### Extracted entries
-- ==== Sys2Proof/Certificates/Slice0/Obligations.lean ====
section
/-! DEFINITION. The statements for the provers. Each is about every state and every configuration its
hypotheses admit; `BlockInv` and `Inv` are the invariants of `Sys2Proof/Safety.lean`. Where a statement
speaks of a run, the run is of `Sys2Proof.core`, from a state with the named moves in store. -/

section

open Sys2Proof Sys2Proof.Machine

/-! ### Encodings -/

/-- R89, R74 to R77: words and frames written out from the spec's tables decode to what they stand
for. -/
def Obligations.TableWordsDecode : Prop :=
  decodeOp 0b0000000000000000100#19 = .ok (.push 0x04) ∧
  decodeOp 0b0010000000000000011#19 = .ok (.popN 3) ∧
  decodeOp 0b0100000000000000000#19 = .ok .step ∧
  decodeOp 0b0110000000000000000#19 = .ok .drain ∧
  decodeOp 0b1000000110000000011#19 = .ok (.classify 0x0C03) ∧
  decodeOp 0b1010000000000000000#19 = .ok .resetLink ∧
  decodeOp 0b1100000000000000000#19 = .ok .exit ∧
  decode (.frame [0x01, 0x03, 0x0C, 0x01, 0x55]) = .ok (.h4Command 0x0C03 [0x55]) ∧
  decode (.frame [0x02, 0x01, 0x20, 0x03, 0x00, 0xAA, 0xBB, 0xCC]) =
    .ok (.h4Acl 0x2001 [0xAA, 0xBB, 0xCC]) ∧
  decode (.frame [0x03, 0x05, 0x00, 0x02, 0x11, 0x22]) = .ok (.h4Sco 0x0005 [0x11, 0x22]) ∧
  decode (.frame [0x04, 0x13, 0x01, 0xAA]) = .ok (.h4Event 0x13 [0xAA])

/-- R89, R93: decoding the code of a well-formed instruction gives the instruction back. -/
def Obligations.EncodeThenDecode : Prop :=
  ∀ i : Instr, i.wf = true → decode (encode i) = .ok i

/-- R89, R90, R93: a code that decodes is the code of the instruction it decodes to, which is well
formed; so each code has one meaning and no bit of it is dropped. -/
def Obligations.DecodeThenEncode : Prop :=
  ∀ (c : Code) (i : Instr), decode c = .ok i → i.wf = true ∧ encode i = c

/-- R79, R80: a frame is read off the front of a stream whatever follows it, and its length is
`1 + P + L`. -/
def Obligations.FrameIsReadOffTheFront : Prop :=
  ∀ (i : Instr) (raw rest : List Byte) (p : RawPacket), i.wf = true → encode i = .frame raw →
    frameRecord i = some p →
      decodeFrame (raw ++ rest) = .ok (i, rest) ∧
      raw.length = 1 + preambleSize p.kind + p.payload.length ∧ 3 ≤ raw.length ∧ raw.length ≤ 65540

/-- R73, R78: the preamble sizes, and the content length as the bytes of `pkt` give it; of `pkt` each
kind needs only the bytes it reads. -/
def Obligations.ContentLengthFromPreamble : Prop :=
  (preambleSize .command = 3 ∧ preambleSize .acl = 4 ∧ preambleSize .sco = 3 ∧
    preambleSize .event = 2) ∧
  ∀ (m : List Host.Cell),
    (∀ b, memRead m 3 = some b → readContentLength .command m = .ok b.toNat) ∧
    (∀ lo hi, memRead m 3 = some lo → memRead m 4 = some hi →
      readContentLength .acl m = .ok (lo.toNat + 256 * hi.toNat)) ∧
    (∀ b, memRead m 3 = some b → readContentLength .sco m = .ok b.toNat) ∧
    (∀ b, memRead m 2 = some b → readContentLength .event m = .ok b.toNat)

/-- R54, R94: the header fields of a record as its bytes give them, 16-bit fields little-endian. -/
def Obligations.HeaderFieldsFromBytes : Prop :=
  ∀ raw : List Byte,
    headerOf .command raw =
      .command (BitVec.ofNat 16 ((raw.getD 1 0).toNat + 256 * (raw.getD 2 0).toNat)) (raw.getD 3 0) ∧
    headerOf .acl raw =
      .acl (BitVec.ofNat 16 ((raw.getD 1 0).toNat + 256 * (raw.getD 2 0).toNat))
        (BitVec.ofNat 16 ((raw.getD 3 0).toNat + 256 * (raw.getD 4 0).toNat)) ∧
    headerOf .sco raw =
      .sco (BitVec.ofNat 16 ((raw.getD 1 0).toNat + 256 * (raw.getD 2 0).toNat)) (raw.getD 3 0) ∧
    headerOf .event raw = .event (raw.getD 1 0) (raw.getD 2 0)

/-- R90: which operation words are illegal, and that issuing one changes nothing: `IllegalOp` is
returned, in whatever state, and no fault bit is set. -/
def Obligations.IllegalWordIsRefused : Prop :=
  ∀ w : OpWord,
    ((∃ e, decodeOp w = .error e) ↔
      w.toNat / 65536 = 7 ∨ (w.toNat / 65536 = 0 ∧ w.toNat % 65536 / 256 ≠ 0) ∨
      (w.toNat / 65536 ∈ [2, 3, 5, 6] ∧ w.toNat % 65536 ≠ 0)) ∧
    ∀ (s : State) (rest : List Move), (∃ e, decodeOp w = .error e) → s.moves = .issue w :: rest →
      step s = .next { s with moves := rest, events := .illegalOp w :: s.events }

/-! ### Steps -/

/-- R9, R89, R196: a step runs the operation its word decodes to, where the context that issues it is
free. That the word is a move which waits where that context is busy, the step then being its next
transition, and which context each word waits for, are the model's (log entries 5 and 19). -/
def Obligations.StepRunsIssuedWord : Prop :=
  ∀ (s : State) (w : OpWord) (i : Instr) (rest : List Move), s.moves = .issue w :: rest →
    decodeOp w = .ok i →
      ((∀ c, issuer i = some c → s.busy c = false) → step s = exec i { s with moves := rest }) ∧
      (∀ c, issuer i = some c → s.busy c = true → step s = contextPass c s)

/-- R9, R92, R126, R167, R168, R169: what a step is for each other move, made or kept waiting, and when
no move is in store; and that a later pass of a `STEP`, or of a `DRAIN` that has delivered nothing, is
like the first. That the interleaving is a list of moves, and what a move waits for, are the model's
(log entries 5 and 19). -/
def Obligations.StepFollowsTheMoves : Prop :=
  ∀ s : State,
    (s.moves = [] → s.busy .consumer = true → step s = consumerPass s) ∧
    (s.moves = [] → s.busy .consumer = false → step s = feedPass s) ∧
    (AtEnd s → step s = .next s) ∧
    (∀ c rest, s.moves = .turn c :: rest → step s = contextPass c { s with moves := rest }) ∧
    (∀ rest, s.moves = .onIndata :: rest → s.busy .consumer = false →
      step s = exec .drain { s with moves := rest }) ∧
    (∀ bytes rest, s.moves = .feed bytes :: rest → s.busy .producer = false →
      step s = feedPass { s with moves := rest, feeding := some ⟨bytes, 0⟩ }) ∧
    (∀ rest, s.moves = .onIndata :: rest → s.busy .consumer = true → step s = consumerPass s) ∧
    (∀ bytes rest, s.moves = .feed bytes :: rest → s.busy .producer = true → step s = feedPass s) ∧
    (∀ rest, s.moves = .await :: rest → s.busy .consumer = true → step s = consumerPass s) ∧
    (∀ rest, s.moves = .await :: rest → s.busy .consumer = false → s.busy .producer = true →
      step s = feedPass s) ∧
    (∀ c rest, s.moves = .linkOpen c :: rest → step s = .next (linkOpen c { s with moves := rest })) ∧
    (∀ rest, s.moves = .await :: rest → s.busy .consumer = false → s.busy .producer = false →
      step s = .next { s with moves := rest }) ∧
    (s.active = .step → consumerPass s = exec .step { s with active := .idle }) ∧
    (s.active = .drain 0 → consumerPass s = exec .drain { s with active := .idle })

/-- R63, R94, R124: a step at `Complete` executes the frame that stands in `pkt`: the bytes there
decode to one whole frame, and the step is that frame's meaning with the operation in progress told
of it. -/
def Obligations.StepExecutesAssembledFrame : Prop :=
  ∀ (s : State) (rest : List Move), BlockInv s → s.moves = .turn .consumer :: rest →
    s.active ≠ .idle → s.dfState = .complete → s.lkOpen = true → s.fault = 0 →
      ∃ raw i t, assembled s = .ok raw ∧ decode (.frame raw) = .ok i ∧
        exec i { s with moves := rest } = .next t ∧ step s = .next (countPacket t)

/-! ### The invariant -/

/-- R24, R32, R45: the invariant holds after reset, whatever the configuration. -/
def Obligations.ResetMeetsInvariant : Prop :=
  Inv State.reset ∧ ∀ c : Config, c.wf = true → Inv (State.resetWith c)

/-- R24, R32, R172, R183: every step keeps the invariant. -/
def Obligations.StepKeepsInvariant : Prop :=
  ∀ s t : State, Inv s → step s = .next t → Inv t

/-- R21, R30, R132, R212: no step from a state with the invariant stops: no unwritten byte is read, no
index outside `pkt` is stored to, no operation overlaps another. -/
def Obligations.StepAlwaysAnswers : Prop :=
  ∀ s : State, Inv s → ∃ t, step s = .next t

/-- R106, R170, R216: no schedule of moves makes two operations of one context overlap, whatever the
state. -/
def Obligations.NoStepIsRefused : Prop :=
  ∀ (s : State) (r : Refusal), step s ≠ .refused r

/-- R29, R31, R132: the counters of the deframer fit their 16 bits, `pkt_len` fits `pkt`, and the
indices of the ring lie in it. -/
def Obligations.CountersFit : Prop :=
  ∀ s : State, Inv s →
    s.dfNeeded < 65536 ∧ s.dfCollected ≤ s.dfNeeded ∧ s.pktLen ≤ s.cfg.pktMax ∧
    s.rbWr ≤ s.cfg.cap ∧ s.rbRd ≤ s.cfg.cap

/-! ### The ring -/

/-- R100: the four outcomes of `PUSH`, each with the whole state after it, and the one byte of the ring
that an accepted `PUSH` writes. -/
def Obligations.PushMeaning : Prop :=
  ∀ (b : Byte) (s : State),
    (s.lkOpen = false →
      exec (.push b) s = .next { s with events := .returned (.push b) .closed :: s.events }) ∧
    (s.lkOpen = true → s.cfg.cap + 1 ≤ s.rbWr ∨ s.cfg.cap + 1 ≤ s.rbRd →
      exec (.push b) s =
        .next { s with fault := s.fault ||| 0b0100#4, events := .returned (.push b) .full :: s.events }) ∧
    (s.lkOpen = true → s.rbWr < s.cfg.cap + 1 → s.rbRd < s.cfg.cap + 1 →
      (s.rbWr + 1) % (s.cfg.cap + 1) = s.rbRd →
        exec (.push b) s =
          .next { s with fault := s.fault ||| 0b0010#4,
                         events := .returned (.push b) .full :: s.events }) ∧
    (s.lkOpen = true → s.rbWr < s.cfg.cap + 1 → s.rbRd < s.cfg.cap + 1 →
      (s.rbWr + 1) % (s.cfg.cap + 1) ≠ s.rbRd →
        exec (.push b) s =
          .next { s with rbMem := memWrite s.rbMem s.rbWr b, rbWr := (s.rbWr + 1) % (s.cfg.cap + 1),
                         events := .returned (.push b) .ok :: s.events }) ∧
    (memWf s.rbMem = true → ∀ a, memRead (memWrite s.rbMem s.rbWr b) a =
      if a = s.rbWr then some b else memRead s.rbMem a)

/-- R101: the three outcomes of `POP_N`, each with the whole state after it; the bytes are those of the
ring from `rb_rd` on, `min(max, avail)` of them. -/
def Obligations.PopNMeaning : Prop :=
  ∀ (max : Half) (s : State),
    (s.lkOpen = false →
      exec (.popN max) s = .next { s with events := .returned (.popN max) .closed :: s.events }) ∧
    (s.lkOpen = true → s.cfg.cap + 1 ≤ s.rbWr ∨ s.cfg.cap + 1 ≤ s.rbRd →
      exec (.popN max) s =
        .next { s with fault := s.fault ||| 0b0100#4,
                       events := .returned (.popN max) (.popped 0 []) :: s.events }) ∧
    (s.lkOpen = true → RingInv s → ∃ bytes : List Byte,
      bytes.length =
        min max.toNat (((s.rbWr : Int) - (s.rbRd : Int)) % ((s.cfg.cap + 1 : Nat) : Int)).toNat ∧
      (∀ k, k < bytes.length →
        memRead s.rbMem ((s.rbRd + k) % (s.cfg.cap + 1)) = some (bytes.getD k 0)) ∧
      exec (.popN max) s =
        .next { s with rbRd := (s.rbRd + bytes.length) % (s.cfg.cap + 1),
                       events := .returned (.popN max) (.popped bytes.length bytes) :: s.events })

/-- R102: the four pure functions of the ring. -/
def Obligations.RingOccupancy : Prop :=
  ∀ s : State, s.rbWr < s.cfg.cap + 1 → s.rbRd < s.cfg.cap + 1 →
    (s.avail : Int) = ((s.rbWr : Int) - (s.rbRd : Int)) % ((s.cfg.cap : Int) + 1) ∧
    s.avail ≤ s.cfg.cap ∧ s.free + s.avail = s.cfg.cap ∧
    (s.isEmpty = true ↔ s.rbWr = s.rbRd) ∧ (s.isEmpty = true ↔ s.avail = 0) ∧
    (s.isFull = true ↔ (s.rbWr + 1) % (s.cfg.cap + 1) = s.rbRd) ∧ (s.isFull = true ↔ s.avail = s.cfg.cap)

/-- R103: an accepted `PUSH` raises `avail` by one, a refused one leaves it, a `POP_N` lowers it by the
count it returns; the ring's invariant is kept. -/
def Obligations.PushAndPopMoveAvail : Prop :=
  ∀ s : State, RingInv s → s.lkOpen = true →
    (∀ b, ∃ t r, exec (.push b) s = .next t ∧ t.events = .returned (.push b) r :: s.events ∧ RingInv t ∧
      ((r = .ok ∧ t.avail = s.avail + 1) ∨ (r = .full ∧ t.avail = s.avail ∧ s.avail = s.cfg.cap))) ∧
    (∀ max, ∃ t bytes, exec (.popN max) s = .next t ∧
      t.events = .returned (.popN max) (.popped bytes.length bytes) :: s.events ∧ RingInv t ∧
      s.avail = t.avail + bytes.length)

/-- R25: `PUSH`, `POP_N` and the resets read on the queue `rb_fifo` alone. -/
def Obligations.RingIsAQueue : Prop :=
  ∀ (s : State) (q : List Byte), RingInv s → s.lkOpen = true → ringContents s = .ok q →
    q.length = s.avail ∧
    (∀ b, q.length < s.cfg.cap → ∃ t, exec (.push b) s = .next t ∧
      t.events = .returned (.push b) .ok :: s.events ∧ ringContents t = .ok (q ++ [b])) ∧
    (∀ b, q.length = s.cfg.cap → ∃ t, exec (.push b) s = .next t ∧
      t.events = .returned (.push b) .full :: s.events ∧ ringContents t = .ok q) ∧
    (∀ max, ∃ t, exec (.popN max) s = .next t ∧
      t.events =
        .returned (.popN max) (.popped (min max.toNat q.length) (q.take max.toNat)) :: s.events ∧
      ringContents t = .ok (q.drop max.toNat)) ∧
    (∃ t, exec .resetLink s = .next t ∧ ringContents t = .ok []) ∧
    (∃ t, exec .exit s = .next t ∧ ringContents t = .ok [])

### Work instruction
Would you copy out exactly the lines above that start at the one containing "(∀ b, memRead m 3 = some b → readContentLength .command" and end at the one containing "headerOf .acl raw", inclusive?

### Solution to this exercise
    (∀ b, memRead m 3 = some b → readContentLength .command m = .ok b.toNat) ∧
    (∀ lo hi, memRead m 3 = some lo → memRead m 4 = some hi →
      readContentLength .acl m = .ok (lo.toNat + 256 * hi.toNat)) ∧
    (∀ b, memRead m 3 = some b → readContentLength .sco m = .ok b.toNat) ∧
    (∀ b, memRead m 2 = some b → readContentLength .event m = .ok b.toNat)

/-- R54, R94: the header fields of a record as its bytes give them, 16-bit fields little-endian. -/
def Obligations.HeaderFieldsFromBytes : Prop :=
  ∀ raw : List Byte,
    headerOf .command raw =
      .command (BitVec.ofNat 16 ((raw.getD 1 0).toNat + 256 * (raw.getD 2 0).toNat)) (raw.getD 3 0) ∧
    headerOf .acl raw =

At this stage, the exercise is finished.